@[simp] theorem writeCpl_dev (c : Cpl) (m : Mach) : (writeCpl c m).dev = m.dev := by unfold writeCpl; cases c.slot.isEmpty <;> simp
@[simp] theorem writeCpl_gal (c : Cpl) (m : Mach) : (writeCpl c m).gal = m.gal := by unfold writeCpl; cases c.slot.isEmpty <;> simp
@[simp] theorem writeCpl_reg (c : Cpl) (m : Mach) : (writeCpl c m).reg = m.reg := by unfold writeCpl; cases c.slot.isEmpty <;> simp
@[simp] theorem writeCpl_tb (c : Cpl) (m : Mach) : (writeCpl c m).tb = m.tb := by unfold writeCpl; cases c.slot.isEmpty <;> simp
@[simp] theorem writeCpl_conv (c : Cpl) (m : Mach) : (writeCpl c m).conv = m.conv := by unfold writeCpl; cases c.slot.isEmpty <;> simp
@[simp] theorem writeCpl_loop (c : Cpl) (m : Mach) : (writeCpl c m).loop = m.loop := by unfold writeCpl; cases c.slot.isEmpty <;> simp
@[simp] theorem writeCpl_mode (c : Cpl) (m : Mach) : (writeCpl c m).mode = m.mode := by unfold writeCpl; cases c.slot.isEmpty <;> simp
@[simp] theorem writeCpl_flow (c : Cpl) (m : Mach) : (writeCpl c m).flow = m.flow := by unfold writeCpl; cases c.slot.isEmpty <;> simp
@[simp] theorem writeCpl_zl (c : Cpl) (m : Mach) : (writeCpl c m).zl = m.zl := by unfold writeCpl; cases c.slot.isEmpty <;> simp
@[simp] theorem writeCpl_pair (c : Cpl) (m : Mach) : (writeCpl c m).pair = m.pair := by unfold writeCpl; cases c.slot.isEmpty <;> simp
@[simp] theorem writeCpl_meas (c : Cpl) (m : Mach) : (writeCpl c m).meas = m.meas := by unfold writeCpl; cases c.slot.isEmpty <;> simp
@[simp] theorem writeCpl_net (c : Cpl) (m : Mach) : (writeCpl c m).net = m.net := by unfold writeCpl; cases c.slot.isEmpty <;> simp
@[simp] theorem writeCpl_pwm (c : Cpl) (m : Mach) : (writeCpl c m).pwm = m.pwm := by unfold writeCpl; cases c.slot.isEmpty <;> simp
@[simp] theorem writeCpl_safety (c : Cpl) (m : Mach) : (writeCpl c m).safety = m.safety := by unfold writeCpl; cases c.slot.isEmpty <;> simp
@[simp] theorem writeCpl_pwr (c : Cpl) (m : Mach) : (writeCpl c m).pwr = m.pwr := by unfold writeCpl; cases c.slot.isEmpty <;> simp
@[simp] theorem writeCpl_sec (c : Cpl) (m : Mach) : (writeCpl c m).sec = m.sec := by unfold writeCpl; cases c.slot.isEmpty <;> simp
@[simp] theorem writeCpl_dbg (c : Cpl) (m : Mach) : (writeCpl c m).dbg = m.dbg := by unfold writeCpl; cases c.slot.isEmpty <;> simp
@[simp] theorem writeCpl_pins (c : Cpl) (m : Mach) : (writeCpl c m).pins = m.pins := by unfold writeCpl; cases c.slot.isEmpty <;> simp
@[simp] theorem writeCpl_out (c : Cpl) (m : Mach) : (writeCpl c m).out = m.out := by unfold writeCpl; cases c.slot.isEmpty <;> simp

@[simp] theorem sendPosted_dev (r q s x : Nat) (m : Mach) : (sendPosted r q s x m).dev = m.dev := by unfold sendPosted; split <;> simp
@[simp] theorem sendPosted_gal (r q s x : Nat) (m : Mach) : (sendPosted r q s x m).gal = m.gal := by unfold sendPosted; split <;> simp
@[simp] theorem sendPosted_reg (r q s x : Nat) (m : Mach) : (sendPosted r q s x m).reg = m.reg := by unfold sendPosted; split <;> simp
@[simp] theorem sendPosted_tb (r q s x : Nat) (m : Mach) : (sendPosted r q s x m).tb = m.tb := by unfold sendPosted; split <;> simp
@[simp] theorem sendPosted_conv (r q s x : Nat) (m : Mach) : (sendPosted r q s x m).conv = m.conv := by unfold sendPosted; split <;> simp
@[simp] theorem sendPosted_loop (r q s x : Nat) (m : Mach) : (sendPosted r q s x m).loop = m.loop := by unfold sendPosted; split <;> simp
@[simp] theorem sendPosted_mode (r q s x : Nat) (m : Mach) : (sendPosted r q s x m).mode = m.mode := by unfold sendPosted; split <;> simp
@[simp] theorem sendPosted_flow (r q s x : Nat) (m : Mach) : (sendPosted r q s x m).flow = m.flow := by unfold sendPosted; split <;> simp
@[simp] theorem sendPosted_zl (r q s x : Nat) (m : Mach) : (sendPosted r q s x m).zl = m.zl := by unfold sendPosted; split <;> simp
@[simp] theorem sendPosted_host (r q s x : Nat) (m : Mach) : (sendPosted r q s x m).host = m.host := by unfold sendPosted; split <;> simp
@[simp] theorem sendPosted_pair (r q s x : Nat) (m : Mach) : (sendPosted r q s x m).pair = m.pair := by unfold sendPosted; split <;> simp
@[simp] theorem sendPosted_meas (r q s x : Nat) (m : Mach) : (sendPosted r q s x m).meas = m.meas := by unfold sendPosted; split <;> simp
@[simp] theorem sendPosted_net (r q s x : Nat) (m : Mach) : (sendPosted r q s x m).net = m.net := by unfold sendPosted; split <;> simp
@[simp] theorem sendPosted_pwm (r q s x : Nat) (m : Mach) : (sendPosted r q s x m).pwm = m.pwm := by unfold sendPosted; split <;> simp
@[simp] theorem sendPosted_safety (r q s x : Nat) (m : Mach) : (sendPosted r q s x m).safety = m.safety := by unfold sendPosted; split <;> simp
@[simp] theorem sendPosted_pwr (r q s x : Nat) (m : Mach) : (sendPosted r q s x m).pwr = m.pwr := by unfold sendPosted; split <;> simp
@[simp] theorem sendPosted_sec (r q s x : Nat) (m : Mach) : (sendPosted r q s x m).sec = m.sec := by unfold sendPosted; split <;> simp
@[simp] theorem sendPosted_dbg (r q s x : Nat) (m : Mach) : (sendPosted r q s x m).dbg = m.dbg := by unfold sendPosted; split <;> simp
@[simp] theorem sendPosted_hostMem (r q s x : Nat) (m : Mach) : (sendPosted r q s x m).hostMem = m.hostMem := by unfold sendPosted; split <;> simp
@[simp] theorem sendPosted_pins (r q s x : Nat) (m : Mach) : (sendPosted r q s x m).pins = m.pins := by unfold sendPosted; split <;> simp
@[simp] theorem postedOf_dev (c : Cpl) (m : Mach) : (postedOf c m).dev = m.dev := by unfold postedOf; split <;> simp
@[simp] theorem postedOf_gal (c : Cpl) (m : Mach) : (postedOf c m).gal = m.gal := by unfold postedOf; split <;> simp
@[simp] theorem postedOf_reg (c : Cpl) (m : Mach) : (postedOf c m).reg = m.reg := by unfold postedOf; split <;> simp
@[simp] theorem postedOf_tb (c : Cpl) (m : Mach) : (postedOf c m).tb = m.tb := by unfold postedOf; split <;> simp
@[simp] theorem postedOf_conv (c : Cpl) (m : Mach) : (postedOf c m).conv = m.conv := by unfold postedOf; split <;> simp
@[simp] theorem postedOf_loop (c : Cpl) (m : Mach) : (postedOf c m).loop = m.loop := by unfold postedOf; split <;> simp
@[simp] theorem postedOf_mode (c : Cpl) (m : Mach) : (postedOf c m).mode = m.mode := by unfold postedOf; split <;> simp
@[simp] theorem postedOf_flow (c : Cpl) (m : Mach) : (postedOf c m).flow = m.flow := by unfold postedOf; split <;> simp
@[simp] theorem postedOf_zl (c : Cpl) (m : Mach) : (postedOf c m).zl = m.zl := by unfold postedOf; split <;> simp
@[simp] theorem postedOf_host (c : Cpl) (m : Mach) : (postedOf c m).host = m.host := by unfold postedOf; split <;> simp
@[simp] theorem postedOf_pair (c : Cpl) (m : Mach) : (postedOf c m).pair = m.pair := by unfold postedOf; split <;> simp
@[simp] theorem postedOf_meas (c : Cpl) (m : Mach) : (postedOf c m).meas = m.meas := by unfold postedOf; split <;> simp
@[simp] theorem postedOf_net (c : Cpl) (m : Mach) : (postedOf c m).net = m.net := by unfold postedOf; split <;> simp
@[simp] theorem postedOf_pwm (c : Cpl) (m : Mach) : (postedOf c m).pwm = m.pwm := by unfold postedOf; split <;> simp
@[simp] theorem postedOf_safety (c : Cpl) (m : Mach) : (postedOf c m).safety = m.safety := by unfold postedOf; split <;> simp
@[simp] theorem postedOf_pwr (c : Cpl) (m : Mach) : (postedOf c m).pwr = m.pwr := by unfold postedOf; split <;> simp
@[simp] theorem postedOf_sec (c : Cpl) (m : Mach) : (postedOf c m).sec = m.sec := by unfold postedOf; split <;> simp
@[simp] theorem postedOf_dbg (c : Cpl) (m : Mach) : (postedOf c m).dbg = m.dbg := by unfold postedOf; split <;> simp
@[simp] theorem postedOf_hostMem (c : Cpl) (m : Mach) : (postedOf c m).hostMem = m.hostMem := by unfold postedOf; split <;> simp
@[simp] theorem postedOf_pins (c : Cpl) (m : Mach) : (postedOf c m).pins = m.pins := by unfold postedOf; split <;> simp
/-- A unit that exchanges with no partner sends no POSTED. -/
theorem postedOf_alone {c : Cpl} {m : Mach} (h : m.pair.exchanging = false) : postedOf c m = m := by unfold postedOf sendPosted; simp [h]
@[simp] theorem modPairRing_dev (r : Nat) (g : Ring → Ring) (m : Mach) : (m.modPairRing r g).dev = m.dev := by unfold Mach.modPairRing; split <;> rfl
@[simp] theorem modPairRing_gal (r : Nat) (g : Ring → Ring) (m : Mach) : (m.modPairRing r g).gal = m.gal := by unfold Mach.modPairRing; split <;> rfl
@[simp] theorem modPairRing_tb (r : Nat) (g : Ring → Ring) (m : Mach) : (m.modPairRing r g).tb = m.tb := by unfold Mach.modPairRing; split <;> rfl
@[simp] theorem modPairRing_conv (r : Nat) (g : Ring → Ring) (m : Mach) : (m.modPairRing r g).conv = m.conv := by unfold Mach.modPairRing; split <;> rfl
@[simp] theorem modPairRing_loop (r : Nat) (g : Ring → Ring) (m : Mach) : (m.modPairRing r g).loop = m.loop := by unfold Mach.modPairRing; split <;> rfl
@[simp] theorem modPairRing_mode (r : Nat) (g : Ring → Ring) (m : Mach) : (m.modPairRing r g).mode = m.mode := by unfold Mach.modPairRing; split <;> rfl
@[simp] theorem modPairRing_flow (r : Nat) (g : Ring → Ring) (m : Mach) : (m.modPairRing r g).flow = m.flow := by unfold Mach.modPairRing; split <;> rfl
@[simp] theorem modPairRing_zl (r : Nat) (g : Ring → Ring) (m : Mach) : (m.modPairRing r g).zl = m.zl := by unfold Mach.modPairRing; split <;> rfl
@[simp] theorem modPairRing_meas (r : Nat) (g : Ring → Ring) (m : Mach) : (m.modPairRing r g).meas = m.meas := by unfold Mach.modPairRing; split <;> rfl
@[simp] theorem modPairRing_net (r : Nat) (g : Ring → Ring) (m : Mach) : (m.modPairRing r g).net = m.net := by unfold Mach.modPairRing; split <;> rfl
@[simp] theorem modPairRing_pwm (r : Nat) (g : Ring → Ring) (m : Mach) : (m.modPairRing r g).pwm = m.pwm := by unfold Mach.modPairRing; split <;> rfl
@[simp] theorem modPairRing_safety (r : Nat) (g : Ring → Ring) (m : Mach) : (m.modPairRing r g).safety = m.safety := by unfold Mach.modPairRing; split <;> rfl
@[simp] theorem modPairRing_pwr (r : Nat) (g : Ring → Ring) (m : Mach) : (m.modPairRing r g).pwr = m.pwr := by unfold Mach.modPairRing; split <;> rfl
@[simp] theorem modPairRing_sec (r : Nat) (g : Ring → Ring) (m : Mach) : (m.modPairRing r g).sec = m.sec := by unfold Mach.modPairRing; split <;> rfl
@[simp] theorem modPairRing_dbg (r : Nat) (g : Ring → Ring) (m : Mach) : (m.modPairRing r g).dbg = m.dbg := by unfold Mach.modPairRing; split <;> rfl
@[simp] theorem modPairRing_pins (r : Nat) (g : Ring → Ring) (m : Mach) : (m.modPairRing r g).pins = m.pins := by unfold Mach.modPairRing; split <;> rfl
@[simp] theorem modPairRing_reg (r : Nat) (g : Ring → Ring) (m : Mach) : (m.modPairRing r g).reg = m.reg := by unfold Mach.modPairRing; split <;> rfl
@[simp] theorem modPairRing_hostMem (r : Nat) (g : Ring → Ring) (m : Mach) : (m.modPairRing r g).hostMem = m.hostMem := by unfold Mach.modPairRing; split <;> rfl
@[simp] theorem modPairRing_out (r : Nat) (g : Ring → Ring) (m : Mach) : (m.modPairRing r g).out = m.out := by unfold Mach.modPairRing; split <;> rfl
@[simp] theorem modPairRing_accepted (r : Nat) (g : Ring → Ring) (m : Mach) : (m.modPairRing r g).host.accepted = m.host.accepted := by unfold Mach.modPairRing; split <;> rfl
@[simp] theorem mirrorCpl_dev (c : Cpl) (m : Mach) : (mirrorCpl c m).dev = m.dev := by unfold mirrorCpl; dsimp only; split <;> simp
@[simp] theorem mirrorCpl_gal (c : Cpl) (m : Mach) : (mirrorCpl c m).gal = m.gal := by unfold mirrorCpl; dsimp only; split <;> simp
@[simp] theorem mirrorCpl_tb (c : Cpl) (m : Mach) : (mirrorCpl c m).tb = m.tb := by unfold mirrorCpl; dsimp only; split <;> simp
@[simp] theorem mirrorCpl_conv (c : Cpl) (m : Mach) : (mirrorCpl c m).conv = m.conv := by unfold mirrorCpl; dsimp only; split <;> simp
@[simp] theorem mirrorCpl_loop (c : Cpl) (m : Mach) : (mirrorCpl c m).loop = m.loop := by unfold mirrorCpl; dsimp only; split <;> simp
@[simp] theorem mirrorCpl_mode (c : Cpl) (m : Mach) : (mirrorCpl c m).mode = m.mode := by unfold mirrorCpl; dsimp only; split <;> simp
@[simp] theorem mirrorCpl_flow (c : Cpl) (m : Mach) : (mirrorCpl c m).flow = m.flow := by unfold mirrorCpl; dsimp only; split <;> simp
@[simp] theorem mirrorCpl_zl (c : Cpl) (m : Mach) : (mirrorCpl c m).zl = m.zl := by unfold mirrorCpl; dsimp only; split <;> simp
@[simp] theorem mirrorCpl_meas (c : Cpl) (m : Mach) : (mirrorCpl c m).meas = m.meas := by unfold mirrorCpl; dsimp only; split <;> simp
@[simp] theorem mirrorCpl_net (c : Cpl) (m : Mach) : (mirrorCpl c m).net = m.net := by unfold mirrorCpl; dsimp only; split <;> simp
@[simp] theorem mirrorCpl_pwm (c : Cpl) (m : Mach) : (mirrorCpl c m).pwm = m.pwm := by unfold mirrorCpl; dsimp only; split <;> simp
@[simp] theorem mirrorCpl_safety (c : Cpl) (m : Mach) : (mirrorCpl c m).safety = m.safety := by unfold mirrorCpl; dsimp only; split <;> simp
@[simp] theorem mirrorCpl_pwr (c : Cpl) (m : Mach) : (mirrorCpl c m).pwr = m.pwr := by unfold mirrorCpl; dsimp only; split <;> simp
@[simp] theorem mirrorCpl_sec (c : Cpl) (m : Mach) : (mirrorCpl c m).sec = m.sec := by unfold mirrorCpl; dsimp only; split <;> simp
@[simp] theorem mirrorCpl_dbg (c : Cpl) (m : Mach) : (mirrorCpl c m).dbg = m.dbg := by unfold mirrorCpl; dsimp only; split <;> simp
@[simp] theorem mirrorCpl_pins (c : Cpl) (m : Mach) : (mirrorCpl c m).pins = m.pins := by unfold mirrorCpl; dsimp only; split <;> simp
@[simp] theorem mirrorCpl_reg (c : Cpl) (m : Mach) : (mirrorCpl c m).reg = m.reg := by unfold mirrorCpl; dsimp only; split <;> simp
@[simp] theorem mirrorCpl_hostMem (c : Cpl) (m : Mach) : (mirrorCpl c m).hostMem = m.hostMem := by unfold mirrorCpl; dsimp only; split <;> simp
@[simp] theorem mirrorCpl_out (c : Cpl) (m : Mach) : (mirrorCpl c m).out = m.out := by unfold mirrorCpl; dsimp only; split <;> simp
@[simp] theorem mirrorCpl_accepted (c : Cpl) (m : Mach) : (mirrorCpl c m).host.accepted = m.host.accepted := by unfold mirrorCpl; dsimp only; split <;> simp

▸ **Exercise requirements**
Look through the entries above and quote exactly the lines from the line with "m.net := by unfold Mach.modPairRing; split <;> rfl" to the line with "m.pwm := by unfold Mach.modPairRing; split <;> rfl", counting both of those lines.

▸ **Response to this exercise**
@[simp] theorem modPairRing_net (r : Nat) (g : Ring → Ring) (m : Mach) : (m.modPairRing r g).net = m.net := by unfold Mach.modPairRing; split <;> rfl
@[simp] theorem modPairRing_pwm (r : Nat) (g : Ring → Ring) (m : Mach) : (m.modPairRing r g).pwm = m.pwm := by unfold Mach.modPairRing; split <;> rfl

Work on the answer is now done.